- Born: 1842 Hudson, New York, U.S.
- Died: 1914 (aged 71–72) Yonkers, New York, U.S.
- Occupation: Landscape painter

= Arthur Parton =

American painter (1842–1914)

Arthur Parton (1842–1914) was an American landscape painter. He was a member of the Hudson River School.

==Biography==
Parton was born in 1842 in Hudson, New York. He was trained at the Pennsylvania Academy of the Fine Arts under the tutelage of William Trost Richards. Parton began exhibiting his work in Philadelphia when he was 22. He spent a year in Europe in 1869, after which his paintings began to take on aspects of the Barbizon School.
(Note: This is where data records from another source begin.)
-- ==== Sys2Proof/Laws/KeepReset.lean ====
section
/-! SUPPORT. Which functions of Machine/Reset.lean keep the lasting part of the state, and that what lasts lasts through the others. -/
set_option linter.unusedSimpArgs false

namespace Sys2Proof.Machine

@[simp] theorem keep_restoreWords (s : State) (t : Tab Word) :
    (restoreWords s t).lasting = s.lasting := by
  unfold restoreWords
  dsimp only
  repeat' (first | (simp; done) | split | (refine (lasting_foldl _ _ _ ?_).trans ?_ <;> intros))

@[simp] theorem keep_drawerCommit (s : State) :
    (drawerCommit s).lasting = s.lasting := by
  simp only [drawerCommit, lasting_ite, ite_self, lasting_foldl, implies_true, lasting_eta, snd_ite, fst_ite,
    lasting_mixDrw, lasting_withDrw, keep_State_setF, keep_raise]

@[simp] theorem keep_drawerSettles (s : State) : (drawerSettles s).lasting = s.lasting := by
  simp only [drawerSettles, lasting_ite, lasting_withDrw, lasting_mixDrw, lasting_eta, ite_self]

@[simp] theorem keep_drawerCommitEnd (s : State) (ok : Bool) :
    (drawerCommitEnd s ok).lasting = s.lasting := by
  rw [← keep_drawerSettles s]
  unfold drawerCommitEnd
  generalize drawerSettles s = u
  dsimp only
  repeat' (first | (simp only [lasting_ite, ite_self, lasting_foldl, implies_true, lasting_eta, snd_ite, fst_ite,
    lasting_mixDrw, lasting_withDrw, keep_State_setF, keep_raise]; done) | split | rfl)

@[simp] theorem keep_drawerWindow (s : State) (rq : Requester) (off : Nat) (be : BitVec 4) (v : Word) :
    (drawerWindow s rq off be v).lasting = s.lasting := by
  simp only [drawerWindow, lasting_ite, ite_self, lasting_foldl, implies_true, lasting_eta, snd_ite, fst_ite,
    lasting_mixDrw, lasting_withDrw, keep_raise]

@[simp] theorem keep_firmwareMark (s : State) (die panel : Nat) :
    (firmwareMark s die panel).lasting = s.lasting := by
  simp only [firmwareMark, lasting_ite, ite_self, lasting_foldl, implies_true, lasting_eta, snd_ite, fst_ite,
    keep_raise, keep_markPanel]

@[simp] theorem keep_lockRetired (s : State) (die panel : Nat) :
    (lockRetired s die panel).lasting = s.lasting := by
  simp only [lockRetired, lasting_ite, ite_self, lasting_foldl, implies_true, lasting_eta, snd_ite, fst_ite,
    keep_State_setF]

@[simp] theorem keep_retireMarks (s : State) :
    (retireMarks s).lasting = s.lasting := by
  simp only [retireMarks, lasting_ite, ite_self, lasting_foldl, implies_true, lasting_eta, snd_ite, fst_ite,
    lasting_mixDrw, lasting_withDrw, keep_State_setReason]

@[simp] theorem keep_retiredEvents (s : State) (m : List (Nat × Nat)) :
    (retiredEvents s m).lasting = s.lasting := by
  simp only [retiredEvents, lasting_ite, ite_self, lasting_foldl, implies_true, lasting_eta, snd_ite, fst_ite,
    keep_raiseAll]

@[simp] theorem keep_bist (s : State) (fails : List (Nat × Nat)) (retest rebuilt : Bool) :
    (bist s fails retest rebuilt).lasting = s.lasting := by
  simp only [bist, lasting_ite, ite_self, lasting_foldl, implies_true, lasting_eta, snd_ite, fst_ite, lasting_mixDrw,
    lasting_withDrw, keep_State_setReason]

@[simp] theorem keep_cut (d : Drawer) : d.cut.serial = d.serial ∧ d.cut.factory = d.factory := by
  unfold Drawer.cut; split <;> exact ⟨rfl, rfl⟩

theorem lasts_bareReset {o : Lasting} (s : State) (cause : Nat) (h : Lasts o s.lasting) :
    Lasts o (bareReset s cause).lasting := by
  have hc := keep_cut s.drw
  refine h.trans ⟨rfl, by simp only [bareReset, lasting_mk, hc]; rfl, by simp only [bareReset, lasting_mk, hc]; rfl,
    fun _ _ e => e, fun _ e => e, fun e => ?_⟩
  simp only [State.lasting, Memories.ordered, State.memories, Bool.and_eq_true, bareReset] at e ⊢
  by_cases w : isWarm cause
  · simpa only [w, if_true] using e
  · simp [w, Tab.wf]

@[simp] theorem keep_statusAfterReset (s old : State) (cause req source : Nat) :
    (statusAfterReset s old cause req source).lasting = s.lasting := by
  simp only [statusAfterReset, lasting_ite, keep_State_setReg, ite_self]


@[simp] theorem keep_mapCured (s : State) :
    (mapCured s).lasting = s.lasting := by
  simp only [mapCured, lasting_ite, ite_self, lasting_foldl, implies_true, lasting_eta, snd_ite, fst_ite,
    lasting_mixDrw, lasting_withDrw]

@[simp] theorem keep_startPhases (s old : State) (cause req source : Nat) (words : Tab Word)
    (retest always rebuilt : Bool) (fails : List (Nat × Nat)) :
    (startPhases s old cause req source words retest always rebuilt fails).lasting = s.lasting := by
  unfold startPhases
  extract_lets
  simp +zetaDelta only [lasting_ite, keep_bist, keep_statusAfterReset, keep_restoreWords, keep_retireMarks, keep_lockRetired,
    keep_retiredEvents, lasting_withCyc, lasting_foldl, implies_true, ite_self]


@[simp] theorem keep_asDormant (s old : State) :
    (asDormant s old).lasting = s.lasting := by
  unfold asDormant
  repeat' first
    | done
    | (simp only [
         lasting_ite, ite_self, lasting_foldl, implies_true, lasting_eta, snd_ite, fst_ite, keep_State_setReg]
       done)
    | split
    | (dsimp +zetaHave only; split)
    | (simp +zetaDelta only [
         lasting_ite, ite_self, lasting_foldl, implies_true, lasting_eta, snd_ite, fst_ite, keep_State_setReg]
       done)
    | rfl

@[simp] theorem keep_startReports (s : State) : (startReports s).lasting = s.lasting := by
  simp only [startReports, lasting_ite, ite_self, lasting_foldl, implies_true, lasting_eta, snd_ite, fst_ite,
    lasting_mixLdr, lasting_withLdr, keep_raise]

@[simp] theorem keep_wakeReports (s : State) : (wakeReports s).lasting = s.lasting := by
  simp only [wakeReports, lasting_ite, keep_raise, ite_self]

theorem lasts_startUp {o : Lasting} (old : State) (cause req : Nat) (f : StartupFindings) (h : Lasts o old.lasting) :
    Lasts o (startUp old cause req f).lasting := by
  unfold startUp
  repeat' first
    | with_reducible exact h
    | with_reducible assumption
    | with_reducible apply lasts_ite'
    | with_reducible apply lasts_bareReset
    | (with_reducible apply lasts_foldl; intro _ _ _)
    | simp only [keep_asDormant, keep_mapCured, keep_startPhases, lasting_withCyc, lasting_withPwr, lasting_eta,
        snd_ite, fst_ite]
    | ((with_reducible refine lasts_withLdr _ _ ?hf ?hr ?_); (case hf => rfl); (case hr => rfl))
    | with_reducible refine lasts_snd_eq ‹_ = (_, _)› ?_
    | with_reducible refine lasts_snd2_eq ‹_ = (_, _, _)› ?_
    | split
    | dsimp only

theorem lasts_warmReset {o : Lasting} (s : State) (cause req : Nat) (f : StartupFindings) (h : Lasts o s.lasting) :
    Lasts o (warmReset s cause req f).lasting := by
  unfold warmReset
  repeat' first
    | with_reducible exact h
    | with_reducible assumption
    | with_reducible apply lasts_ite'
    | with_reducible apply lasts_startUp
    | (with_reducible apply lasts_foldl; intro _ _ _)
    | simp only [lasting_withCyc, lasting_eta, snd_ite, fst_ite]
    | ((with_reducible refine lasts_withLdr _ _ ?hf ?hr ?_); (case hf => rfl); (case hr => rfl))
    | with_reducible refine lasts_snd_eq ‹_ = (_, _)› ?_
    | with_reducible refine lasts_snd2_eq ‹_ = (_, _, _)› ?_
    | split
    | dsimp only

theorem lasts_drwRst {o : Lasting} (s : State) (rq : Requester) (v : Word) (f : Option StartupFindings) (h : Lasts o
    s.lasting) :
    Lasts o (drwRst s rq v f).lasting := by
  unfold drwRst
  repeat' first
    | with_reducible exact h
    | with_reducible assumption
    | with_reducible apply lasts_ite'
    | with_reducible apply lasts_warmReset
    | (with_reducible apply lasts_foldl; intro _ _ _)
    | simp only [keep_raise, lasting_withCyc, lasting_withFree, lasting_eta, snd_ite, fst_ite]
    | ((with_reducible refine lasts_withLdr _ _ ?hf ?hr ?_); (case hf => rfl); (case hr => rfl))
    | with_reducible refine lasts_snd_eq ‹_ = (_, _)› ?_
    | with_reducible refine lasts_snd2_eq ‹_ = (_, _, _)› ?_
    | split
    | dsimp only

theorem lasts_warmRst {o : Lasting} (s : State) (b : Bool) (f : StartupFindings) (h : Lasts o s.lasting) :
    Lasts o (warmRst s b f).lasting := by
  unfold warmRst
  repeat' first
    | with_reducible exact h
    | with_reducible assumption
    | with_reducible apply lasts_ite'
    | with_reducible apply lasts_warmReset
    | (with_reducible apply lasts_foldl; intro _ _ _)
    | simp only [lasting_withCyc, lasting_eta, snd_ite, fst_ite]
    | ((with_reducible refine lasts_withLdr _ _ ?hf ?hr ?_); (case hf => rfl); (case hr => rfl))
    | with_reducible refine lasts_snd_eq ‹_ = (_, _)› ?_
    | with_reducible refine lasts_snd2_eq ‹_ = (_, _, _)› ?_
    | split
    | dsimp only

@[simp] theorem keep_noSeal (s : State) (stack : Nat) :
    (noSeal s stack).lasting = s.lasting := by
  simp only [noSeal, lasting_ite, ite_self, lasting_foldl, implies_true, lasting_eta, snd_ite, fst_ite,
    lasting_withVnr]

@[simp] theorem keep_noPoison (s : State) (stack : Nat) :
    (noPoison s stack).lasting = s.lasting := by
  unfold noPoison
  repeat' first
    | done
    | (simp only [
         lasting_ite, ite_self, lasting_foldl, implies_true, lasting_eta, snd_ite, fst_ite, lasting_withVnr]
       done)
    | split
    | (dsimp +zetaHave only; split)
    | (simp +zetaDelta only [
         lasting_ite, ite_self, lasting_foldl, implies_true, lasting_eta, snd_ite, fst_ite, lasting_withVnr]
       done)
    | rfl

@[simp] theorem keep_keptSwitches (s : State) (p : Nat) :
    (keptSwitches s p).lasting = s.lasting := by
  unfold keptSwitches
  repeat' first
    | done
    | (simp only [
         lasting_ite, ite_self, lasting_foldl, implies_true, lasting_eta, snd_ite, fst_ite, lasting_withPins]
       done)
    | split
    | (dsimp +zetaHave only; split)
    | (simp +zetaDelta only [
         lasting_ite, ite_self, lasting_foldl, implies_true, lasting_eta, snd_ite, fst_ite, lasting_withPins]
       done)
    | rfl

theorem lasts_resetBlock {o : Lasting} (s : State) (p : PageId) (h : Lasts o s.lasting) :
    Lasts o (resetBlock s p).lasting := by
  unfold resetBlock
  repeat' first
    | with_reducible exact h
    | with_reducible assumption
    | with_reducible apply lasts_ite'
    | with_reducible apply lasts_settlePreempt
    | (with_reducible apply lasts_foldl; intro _ _ _)
    | simp only [keep_State_setBundle, keep_State_setF, keep_State_setGauge, keep_State_setMeas, keep_State_setPort,
        keep_State_setTr, keep_clearKeyData, keep_emptyAllKeys, keep_keptSwitches, keep_lnTestWritten, keep_noPoison,
        keep_noSeal, keep_setSlot, lasting_withCap, lasting_withCyc, lasting_withNet, lasting_withPins,
        lasting_withTrg, lasting_withWd, keep_edgeSources, keep_untrain, lasting_eta, snd_ite, fst_ite]
    | ((with_reducible refine lasts_withLdr _ _ ?hf ?hr ?_); (case hf => rfl); (case hr => rfl))
    | with_reducible refine lasts_snd_eq ‹_ = (_, _)› ?_
    | with_reducible refine lasts_snd2_eq ‹_ = (_, _, _)› ?_
    | split
    | dsimp only

@[simp] theorem keep_resetReg (old : State) (p : PageId) (s : State) (off : Nat) :
    (resetReg old p s off).lasting = s.lasting := by
  unfold resetReg
  repeat' first
    | done
    | (simp only [
         lasting_ite, ite_self, lasting_foldl, implies_true, lasting_eta, snd_ite, fst_ite, keep_State_setReg]
       done)
    | split
    | (dsimp +zetaHave only; split)
    | (simp +zetaDelta only [
         lasting_ite, ite_self, lasting_foldl, implies_true, lasting_eta, snd_ite, fst_ite, keep_State_setReg]
       done)
    | rfl

@[simp] theorem keep_dropLows (s : State) (p : PageId) :
    (dropLows s p).lasting = s.lasting := by
  simp only [dropLows, lasting_ite, ite_self, lasting_foldl, implies_true, lasting_eta, snd_ite, fst_ite,
    lasting_withLows]

theorem lasts_pageReset {o : Lasting} (s : State) (p : PageId) (h : Lasts o s.lasting) :
    Lasts o (pageReset s p).lasting := by
  unfold pageReset
  repeat' first
    | with_reducible exact h
    | with_reducible assumption
    | with_reducible apply lasts_ite'
    | with_reducible apply lasts_resetBlock
    | (with_reducible apply lasts_foldl; intro _ _ _)
    | simp only [keep_dropLows, keep_resetReg, lasting_withCyc, lasting_eta, snd_ite, fst_ite]
    | ((with_reducible refine lasts_withLdr _ _ ?hf ?hr ?_); (case hf => rfl); (case hr => rfl))
    | with_reducible refine lasts_snd_eq ‹_ = (_, _)› ?_
    | with_reducible refine lasts_snd2_eq ‹_ = (_, _, _)› ?_
    | split
    | dsimp only

end Sys2Proof.Machine
end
Parton had a studio at the Tenth Street Studio Building in New York City from 1874 to 1893. His Shenandoah River painting was published in William Cullen Bryant's Picturesque America.

Parton became an associate of the National Academy of Design in 1871. He was named a National Academician in 1884. Parton's 1889 Winter on the Hudson won the Temple Silver Medal.

In 1893, Parton sold 119 of his paintings at the Fifth Avenue Art Galleries in New York City. He died in 1914 in Yonkers, New York. His brother, Ernest Parton, was also a painter.